When interest rates were low for many years in a row, this choice didn’t have much of an impact on premiums. Now that rates are rising, when they rise and by how much can help or hurt the size of premium payments.

“What’s going on is that there’s a decline in assets because of market performance, but there is not a corresponding decline in liabilities,” explains Tonya Manning, chief actuary and wealth practice leader at pension consultancy Buck. “Usually the way the market works if assets go down and interest rates go up, you have a gap between assets and liabilities that holds relatively steady. But, when it comes to calculating premiums right now, the change in assets and interest rates are not moving in the same magnitude.”

Plan sponsors using the spot rate will realize the recent rise in interest rates. Plan sponsors using the alternative method may not fully capture the rise in interest rates because the 24-month average will be brought down by the lower interest rates of 2021. So, each calculation can come away with very different rates and resulting premiums. This difference may become especially acute in 2023, as the most current rate increases will be reflected in the spot rate, whereas the alternative method will only just start catching up. Plans that are locked in to using the alternative method may find themselves paying higher premiums until the 24-month average fully reflects all of the rate increases, or until their five-year window runs out, whichever comes first.

Pension consultant October Three recently issued an alert recommending that plan sponsors that can make a change before the October deadline do so and choose the spot method. The alert says making the change now can benefit plan sponsors for 2023.

“For 2023—which will be based on either a December 2022 spot rate or a 24-month average ending (depending on the elected look-back month) August-December 2022—if the current trend holds, using the standard method produces a significantly higher valuation rate/lower UVBs/lower variable-rate premiums. The movement in rates this year has been the sharpest since 2008, making the PBGC method elected for 2023 the most momentous decision sponsors have faced under current law,” the alert says.

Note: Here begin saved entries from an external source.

-- ==== Sys2Proof/Laws/State.lean ====
section
/-! SUPPORT. Laws/State.lean: what each field holds after each update of the state, so that no later proof unfolds one. -/

namespace Sys2Proof.Machine

set_option Elab.async false

@[simp] theorem State.writeReg_regs (s : State) (r : Reg) (v : Word) :
    (s.writeReg r v).regs = if s.hardwired r then s.regs else s.regs.set r.toNat v (by have := r.isLt; omega) := rfl
@[simp] theorem State.writeReg_pc (s : State) (r : Reg) (v : Word) :
    (s.writeReg r v).pc = s.pc := rfl
@[simp] theorem State.writeReg_mem (s : State) (r : Reg) (v : Word) :
    (s.writeReg r v).mem = s.mem := rfl
@[simp] theorem State.writeReg_image (s : State) (r : Reg) (v : Word) :
    (s.writeReg r v).image = s.image := rfl
@[simp] theorem State.writeReg_storedTo (s : State) (r : Reg) (v : Word) :
    (s.writeReg r v).storedTo = s.storedTo := rfl
@[simp] theorem State.writeReg_cfg (s : State) (r : Reg) (v : Word) :
    (s.writeReg r v).cfg = s.cfg := rfl

@[simp] theorem State.writePc_regs (s : State) (t : Word) :
    (s.writePc t).regs = s.regs := rfl
@[simp] theorem State.writePc_pc (s : State) (t : Word) :
    (s.writePc t).pc = t := rfl
@[simp] theorem State.writePc_mem (s : State) (t : Word) :
    (s.writePc t).mem = s.mem := rfl
@[simp] theorem State.writePc_image (s : State) (t : Word) :
    (s.writePc t).image = s.image := rfl
@[simp] theorem State.writePc_storedTo (s : State) (t : Word) :
    (s.writePc t).storedTo = s.storedTo := rfl
@[simp] theorem State.writePc_cfg (s : State) (t : Word) :
    (s.writePc t).cfg = s.cfg := rfl

@[simp] theorem State.advance_regs (s : State) (d : Word) :
    (s.advance d).regs = s.regs := rfl
@[simp] theorem State.advance_pc (s : State) (d : Word) :
    (s.advance d).pc = s.pc + d := rfl
@[simp] theorem State.advance_mem (s : State) (d : Word) :
    (s.advance d).mem = s.mem := rfl
@[simp] theorem State.advance_image (s : State) (d : Word) :
    (s.advance d).image = s.image := rfl
@[simp] theorem State.advance_storedTo (s : State) (d : Word) :
    (s.advance d).storedTo = s.storedTo := rfl
@[simp] theorem State.advance_cfg (s : State) (d : Word) :
    (s.advance d).cfg = s.cfg := rfl

@[simp] theorem State.noteStore_regs (s : State) (a : Word) :
    (s.noteStore a).regs = s.regs := rfl
@[simp] theorem State.noteStore_pc (s : State) (a : Word) :
    (s.noteStore a).pc = s.pc := rfl
@[simp] theorem State.noteStore_mem (s : State) (a : Word) :
    (s.noteStore a).mem = s.mem := rfl
@[simp] theorem State.noteStore_image (s : State) (a : Word) :
    (s.noteStore a).image = s.image := rfl
@[simp] theorem State.noteStore_storedTo (s : State) (a : Word) :
    (s.noteStore a).storedTo = if s.cfg.fetchCoherent then s.storedTo else Stored.add s.storedTo a.toNat := rfl
@[simp] theorem State.noteStore_cfg (s : State) (a : Word) :
    (s.noteStore a).cfg = s.cfg := rfl

@[simp] theorem State.writeByte_regs (s : State) (a : Word) (v : Byte) :
    (s.writeByte a v).regs = s.regs := rfl
@[simp] theorem State.writeByte_pc (s : State) (a : Word) (v : Byte) :
    (s.writeByte a v).pc = s.pc := rfl
@[simp] theorem State.writeByte_mem (s : State) (a : Word) (v : Byte) :
    (s.writeByte a v).mem = Memory.write s.mem a.toNat v := rfl
@[simp] theorem State.writeByte_image (s : State) (a : Word) (v : Byte) :
    (s.writeByte a v).image = s.image := rfl
@[simp] theorem State.writeByte_storedTo (s : State) (a : Word) (v : Byte) :
    (s.writeByte a v).storedTo = if s.cfg.fetchCoherent then s.storedTo else Stored.add s.storedTo a.toNat := rfl
@[simp] theorem State.writeByte_cfg (s : State) (a : Word) (v : Byte) :
    (s.writeByte a v).cfg = s.cfg := rfl

@[simp] theorem State.launch_pc (l : Launch) : (State.launch l).pc = l.resetPc := rfl
@[simp] theorem State.launch_mem (l : Launch) : (State.launch l).mem = l.initMem := rfl
@[simp] theorem State.launch_image (l : Launch) : (State.launch l).image = l.image := rfl
@[simp] theorem State.launch_storedTo (l : Launch) : (State.launch l).storedTo = [] := rfl
@[simp] theorem State.launch_cfg (l : Launch) : (State.launch l).cfg = l.cfg := rfl

end Sys2Proof.Machine
end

The October Three alert also notes that making the change now means that the five-year lockup period will run from 2022 to 2027, which could have some specific benefits. Plan sponsors already have a pretty good indication that rates will continue to go up in 2022 and 2023. By making the election now, two of the five years are accounted for. If interest rate regimes change significantly in 2024 or beyond, October Three says, then plans will be in their countdown period, which could serve as a good hedge against uncertainty. By waiting until 2023 to make a change, plan sponsors lose one year of knowing what rates are likely to be.

Thinking through total premium cost and plan strategy can be essential for underfunded plans. Severely underfunded plans have to pay the highest PBGC premiums, because from the PBGC’s perspective, there is a greater risk that they may not make good on their plans and have to resort to payouts from the PBGC. Severely underfunded plans have to pay premiums of either 4.8% of unfunded vested benefits or a $598 per participant cap—whichever is lower. The cap will increase in 2023 to more than $600 per participant.

Dan Atkinson, consulting actuary at BCG Pension Risk Consultants, BCG Penbridge, explains it this way: Interest rate calculations have less of an impact for severely underfunded plans because plan sponsors are already paying at or near the cap. But plan sponsors may be further incentivized to consider risk transfer because it can make it more likely that the $598 fee per participant gets charged as a function of the risk transfer, which is often a cheaper outcome.

“Once you get to a point where you are paying almost $600 per person, it makes sense to redo the plan so there are fewer people,” he says.

Buck’s Manning agrees. “There are a lot of factors at play here, especially for underfunded plans,” she says. “Plan sponsors could, of course, make a large payment into a plan to improve the funded status, but there is a lot of uncertainty overall right now. In lieu of a big payment into the plan, plan sponsors should look closely at the various strategies available to them because it is a more meaningful exercise now than it has been in the past few years.”